Elimia bellacrenata
- Conservation status: Critically Endangered (IUCN 3.1)

Scientific classification
- Kingdom: Animalia
- Phylum: Mollusca
- Class: Gastropoda
- Subclass: Caenogastropoda
- Order: incertae sedis
- Family: Pleuroceridae
- Genus: Elimia
- Species: E. bellacrenata
- Binomial name: Elimia bellacrenata Haldeman, 1842

= Elimia bellacrenata =

- Genus: Elimia
- Species: bellacrenata
- Authority: Haldeman, 1842
- Conservation status: CR

Species of freshwater snail

Elimia bellacrenata, the princess elimia, is a brown freshwater snail species belonging to the family Pleuroceridae. E. bellacrenata is a gastropod mollusk, characterized by its operculum, and is found in North American freshwater environments.

== Description ==
Elimia bellacrenata has an elongate, high-spired shell with multiple tightly coiled whorls that taper to a pointed apex. The shell is typically dark brown to black, though some individuals can appear lighter brown. Most Elimia species are small freshwater snails with shells typically about 1–2 cm in length.

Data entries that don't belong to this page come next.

-- ==== Sys2Proof/Machine/PowerCmds.lean ====
section
/-! DEFINITION. The power manager's measurements and decisions, PWR_SET, and the ways into and out of P2, P3
and P4 (spec/15_power_debug_security.md R518 to R529; spec/18_service_selftest_conservation.md R637 to
R639). -/

namespace Sys2Proof.Machine

/-! ### Measurements and divisors (R521 to R523) -/

/-- Fields of OBJ_POWER. -/
def limitW (s : State) : Nat := devFld s oPOWER 0 47 36
def reserveW (s : State) : Nat := devFld s oPOWER 0 35 28
def p1Mode (s : State) : Nat := devFld s oPOWER 0 27 26

/-- P0, P1 or P2, up to the step of the entry into P3 after which the Cox is stopped and the PCIe link is in L2 (R528). -/
def awake (s : State) : Bool :=
  (s.power.mode == .run || s.power.mode == .hold) && (match s.power.entry with | some k => decide (k < 3) | none => true)

/-- The Cox and the power manager run: P0, P1 or P2. -/
def powered (s : State) : Bool := s.rst.phase == .running && awake s

/-- Hottest sensor of a die, sensors excluded by a self-test apart (R642): sensor j of die n is element
8n + j. -/
def dieTemp (s : State) (temps : List Nat) (n : Nat) : Nat :=
  ((List.range 8).map (fun j => if s.health.tempExcl.getLsbD (8 * n + j) then 0 else temps.getD (8 * n + j) 0)).foldl max 0

/-- Dies that hold ÷12 forced: one above 100 °C starts it, and it ends when every die is below 90 °C. -/
def hotAfter (s : State) (temps : List Nat) : BitVec 4 :=
  let hot := BitVec.ofNat 4 (packed ((List.range 4).map (fun n => (if 100 < dieTemp s temps n then 1 else 0, n))))
  if (List.range 4).all (fun n => decide (dieTemp s temps n < 90)) then 0 else s.power.hotDies ||| hot

/-- POWER_MEASURE (R521): floor and budget are computed in half watts; which way floor_w rounds a half watt is
free (notes/assumptions/27). After the sample the trims that are loaded take effect (R622). -/
def doMeasure (inputW : BitVec 16) (temps : List Nat) (s : State) : State :=
  if !powered s then s
  else
    let floor2 := 2 * inputW.toNat - s.power.held
    let budget := min 65535 (2 * limitW s - 2 * reserveW s - floor2)
    let hot := hotAfter s temps
    let excess := decide (limitW s * 105 < inputW.toNat * 100)
    let top := ((List.range 4).map (dieTemp s temps)).foldl max 0
    let s := modPower (fun p => ({ p with
      inputW := inputW, floorW := BitVec.ofNat 16 ((floor2 + (if Config.roundsUp floor2 then 1 else 0)) / 2), budget := BitVec.ofNat 16 budget, hotDies := hot
      overSince := if excess then some (p.overSince.getD s.clock.now) else none }).grant) s
    let s := modBoard (fun b => { b with pinW := inputW, tempC := BitVec.ofNat 8 top }) s
    let s := modCalib (fun c => { c with sensor := c.loaded.sensor, monitor := c.loaded.monitor }) s
    if 100 < top then alert 1 s else s

/-- Demand at a divisor: every unit that holds or awaits tokens (R522). -/
def demand (s : State) (d : BitVec 2) : Nat :=
  ((s.power.holders.map Prod.fst ++ s.power.waiting).map (fun u => tokenCost u d)).foldl (· + ·) 0

/-- The divisor that AUTO calls for. -/
def autoDivisor (s : State) : BitVec 2 :=
  if demand s 0 ≤ s.power.budget.toNat then 0 else if demand s 1 ≤ s.power.budget.toNat then 1 else 2

/-- DIVISOR_DECISION (R522): a smaller divisor waits as long as decisions call for it, through P2 as well (R527). -/
def doDecision (s : State) : State :=
  if !powered s then s
  else
    let now := s.power.aclk
    let set := fun (d : BitVec 2) (n : Nat) => modPower (fun p => { p with pending := if d = now then none else some d, lowerCalls := n })
    if forced12 s then set 2 0 (if now = 2 then s else raiseCause pf0 5 s)
    else
      match p1Mode s with
      | 0 =>
        let want := autoDivisor s
        if want < now then
          let calls := s.power.lowerCalls + 1
          set (if 2 ≤ calls then want else now) calls s
        else set want 0 s
      | 1 => set 0 0 s
      | 2 => set 1 0 s
      | _ => set 2 0 s

/-- DIVISOR_APPLY (R523): outside P2. -/
def doApply (s : State) : State := if !powered s || s.power.mode == .hold then s else applyPending s

/-! ### P3 (R528) -/

/-- P3 is refused while a job runs or ends (R528). -/
def restBlocked (s : State) : Bool :=
  allSlots.any (fun i => match jobSt s i with
    | .running => true
    | .draining => true
    | .torn => true
    | .scrubbing => true
    | _ => false)

/-- Steps 1 and 2 of the entry into P3 (R528): release stops, D2 sessions close, halted cores are resumed, and slots whose keys
do not survive are torn down. A divisor change that waits goes first (R523). -/
def restBegin (s : State) : State :=
  tearLost (resumeAll (closeAllD2 (modPower (fun p => { p with stopping := true, entry := some 2, wake := false }) (applyPending s))))

/-- Step 3 (R528): ports are disabled, SPDM sessions end, PWR_SET replies OK, and the link goes to L2. -/
def restPorts (c : BgCmd) (s : State) : State :=
  let s := forEach (allPorts.filter (fun p => (port s p).st ≠ .disabled)) (fun p st => setPort p .disabled 0 st) s
  let s := finishBg c (.of stOK) (endSessions s)
  modPower (fun p => { p with entry := some 3 }) { s with cox := { s.cox with alive := false }, fabric := { s.fabric with accepting := false } }

/-- The exit from P3 (R528): the image is read and compared first; surviving keys are loaded into the engines. -/
def exitRest (s : State) : State :=
  let s := modPower (fun p => { p with aclk := 0, pending := none, lowerCalls := 0 }) s
  let s := setPower .run s
  if !imageSame s then bootHold 6 s
  else
    let s := { s with cox := { s.cox with alive := true }, fabric := { s.fabric with accepting := true } }
    resumeStreams (scrubLost (retrainAll (forEach allSlots loadTables s)))

/-- Step 5 (R528): P3. Global time that was LOCKED is FREE, and programmable counters are cleared (R476); no die is measured
(R650). A wake that came meanwhile starts the exit (R529). -/
def restEnter (s : State) : State :=
  let wake := s.power.wake
  let s := if s.clock.t.st = .locked then setClock .free false s else s
  let s := clearCounters (fun _ => true) s
  let s := setPower .rest (modPower (fun p => { p with stopping := false, entry := none, wake := false }) (applyPending s))
  let s := modBoard (fun b => { b with tempC := 0 }) s
  if wake then exitRest s else s

/-- The steps of the entry that follow the reply, one a tick (R528; DESIGN CHOICE, notes/assumptions/2). -/
def restStep (s : State) : State :=
  match s.power.entry with
  | some 3 => modPower (fun p => { p with entry := some 4 }) (forEach allSlots eraseTables s)
  | some 4 => restEnter s
  | _ => s

/-- SMB_WAKE (R527): during the entry it is kept for its end (R529). -/
def doWake (s : State) : State :=
  if s.rst.phase ≠ .running then s
  else if s.power.mode = .rest then exitRest s
  else if s.power.entry.isSome then modPower (fun p => { p with wake := true }) s
  else s

/-! ### P4 -/

/-- Everything volatile is lost and the core rails are off (R518, R584). In the thermal hold the always-on domain stays powered
and keeps the SMBus port's alerts (R655). -/
def powerOff (ph : BootPhase) (s : State) : State :=
  let w := modRst (fun r => { r with phase := ph }) (modPower (fun p => { p with mode := .off }) (wipe s))
  modBoard (fun b =>
    if ph = .thermal then { b with pwrgd := false, alert := s.board.alert ||| 0x10, alertMask := s.board.alertMask } else { b with pwrgd := false }) w

/-- Items of one step of the shutdown self-test (R638): which of those with a subject fail, and which lanes, sensors and stacks
they name, are free values. -/
def shutdownItems (items : List Nat) (s : State) : State :=
  let a := draw s
  let b := draw a.2
  let c := draw b.2
  let bits := fun (n : Nat) (v : BitVec 64) => (List.range n).filter v.getLsbD
  let v := Config.freeValue c.1
  recordItems items (bits 9 (Config.freeValue a.1)) ((bits 64 (Config.freeValue b.1)).map (Fin.ofNat 64)) ((bits 32 v).map (Fin.ofNat 32))
    ((bits 20 (v >>> 32)).map (Fin.ofNat 20)) false c.2

/-- Step `k` of the shutdown self-test of a PWR_SET OFF (R638). Steps 2 to 9; step 1 ends once nothing runs. -/
def shutdownStep (c : BgCmd) (k : Nat) (s : State) : State :=
  let next := setWork c (.shutdown (k + 1))
  match k with
  | 2 =>
    let slice := s.health.asSlice.toNat
    next (writeHealth (fun h => { h with clean := false }) (modPower (fun p => { p with
      slice := some (s.mem.cells.filter (fun x => inSlice slice x.1)) }) s))
  | 3 => next (shutdownItems [7] s)
  | 4 =>
    let s := shutdownItems [1] s
    let s := forEach (allPorts.filter (fun p => (port s p).st ≠ .disabled)) (fun p st => setPort p .disabled 0 st) s
    next (shutdownItems [0] s)
  | 5 => next (shutdownItems [2, 3] s)
  | 6 => next (shutdownItems [4, 5, 6] s)
  | 7 => next (restoreSlice (shutdownItems [8] s))
  | 8 =>
    next (selfTestEvent (List.range 9) false
      (writeHealth (fun h => { h with clean := true, asSlice := BitVec.ofNat 8 ((h.asSlice.toNat + 1) % 32) }) s))
  | _ => powerOff .off (finishBg c (.of stOK) (modPower (fun p => { p with stopping := false }) s))

/-! ### PWR_SET (R527, R572) -/

/-- A PWR_SET that waits for running work. -/
def BgCmd.waitsPower (c : BgCmd) : Bool :=
  match c.work with
  | .power _ _ => true
  | _ => false

/-- A PWR_SET runs: it has no final reply yet (R552, R574). -/
def powerRuns (s : State) : Bool := s.cox.running.any (fun b => b.opcode == 0x48 || b.waitsPower)

/-- PWR_SET: one that finds another under way is BUSY (DESIGN CHOICE, notes/assumptions/28). -/
def cmdPower (c : Cmd) (s : State) : State × Res :=
  let wait := c.pl 31 16
  let deadline := s.clock.now + 800000 * wait
  if c.pl 15 2 != 0 then (s, noAt stBAD_FIELD 32)
  else if wait == 0 then (s, noAt stBAD_FIELD 34)
  else if c.pl 63 32 != 0 then (s, noAt stBAD_FIELD 36)
  else if powerRuns s then (s, no stBUSY)
  else
    match c.pl 1 0 with
    | 0 =>
      if s.power.mode = .hold then
        (s, .start .made (fun st =>
          let st := applyPending st
          setPower .run (modPower (fun p => { p with stopping := false }) st)))
      else (s, .start .made id)
    | 1 =>
      if s.power.mode = .hold then (s, .start .made id)
      else (s, .start (.power 1 deadline) (fun st => holdCheck (modPower (fun p => { p with stopping := true }) st)))
    | 2 =>
      if restBlocked s || d3Open s || s.cox.change.isSome then (s, no stSTATE)
      else (s, .start .rest restBegin)
    | _ =>
      if s.cox.change.isSome then (s, no stSTATE)
      else (s, .start (.power 3 deadline) (modPower (fun p => { p with stopping := true })))

/-- wait_ms passes with work still running (R527, R638). -/
def doHoldTimeout (s : State) : State :=
  if s.power.stopping && deviceRuns s && s.cox.running.any BgCmd.waitsPower then
    finishAll BgCmd.waitsPower (.of stTIMEOUT)
      (modPower (fun p => { p with stopping := false }) s)
  else s

/-- POWER_MEASURE. -/
def execPowerMeasure (inputW : BitVec 16) (temps : List Nat) (s : State) : Host.Outcome State Fault Refusal := .next (doMeasure inputW temps s)
/-- DIVISOR_DECISION. -/
def execDivisorDecision (s : State) : Host.Outcome State Fault Refusal := .next (doDecision s)
/-- DIVISOR_APPLY. -/
def execDivisorApply (s : State) : Host.Outcome State Fault Refusal := .next (doApply s)
/-- SMB_WAKE. -/
def execSmbWake (s : State) : Host.Outcome State Fault Refusal := .next (doWake s)
/-- PWR_HOLD_TIMEOUT. -/
def execPwrHoldTimeout (s : State) : Host.Outcome State Fault Refusal := .next (doHoldTimeout s)

end Sys2Proof.Machine
end

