-- ==== Sys2Proof/Machine/Step.lean ====
section
/-! DEFINITION. One step of the block: take the command at the front of the queue and run it; on an
empty queue one tick of time passes. -/

namespace Sys2Proof.Machine

/-- One step: the front command on the state with the rest of the queue, or one tick (notes/assumptions/2). -/
def step (s : State) : Host.Outcome State Fault Refusal :=
  match s.pending with
  | [] => .next (tick s)
  | c :: rest => exec c { s with pending := rest }

/-- The state with the command that a table word spells put at the front of its queue. The table
gives no row any bits, so no word spells a command. -/
def State.withFetchWord (s : State) (nbits w : Nat) : State :=
  match Sys2Proof.decodeTableWord nbits w with
  | some c => { s with pending := c :: s.pending }
  | none => s

end Sys2Proof.Machine
end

== Distribution and habitat ==
Elimia bellacrenata is endemic to the state of Alabama, where it is restricted to tributaries of the Cahaba River drainage. It is typically found in freshwater environments with flowing water systems, such as springs and small streams. Like other members of the genus Elimia, it is associated with flowing water habitats with clean and oxygenated conditions on firm substrates such as rock or gravel.

== Ecology ==
Elimia bellacrenata is a benthic freshwater snail that functions primarily as a grazer, feeding on algae and biofilm (periphyton) on submerged rock surfaces. Like other members of the genus Elimia, it contributes to nutrient cycling and the regulation of algal growth. It may also serve as a food source for fish and other aquatic organisms. This species exhibits direct development, with embryos developing within egg capsules and hatching as small juveniles rather than passing through a free-swimming larval stage.

== Conservation status ==
Elimia bellacrenata is classified as critically imperiled by NatureServe due to its restricted range within the Cahaba River drainage of Alabama. Many species in the genus Elimia are sensitive to environmental disturbance, including sedimentation, declining water quality, and habitat alteration. Because these snails depend on clean, well-oxygenated freshwater habitats, population declines are often associated with broader ecosystem degradation. As a result, species of Elimia are frequently used as indicators of water quality and freshwater ecosystem health.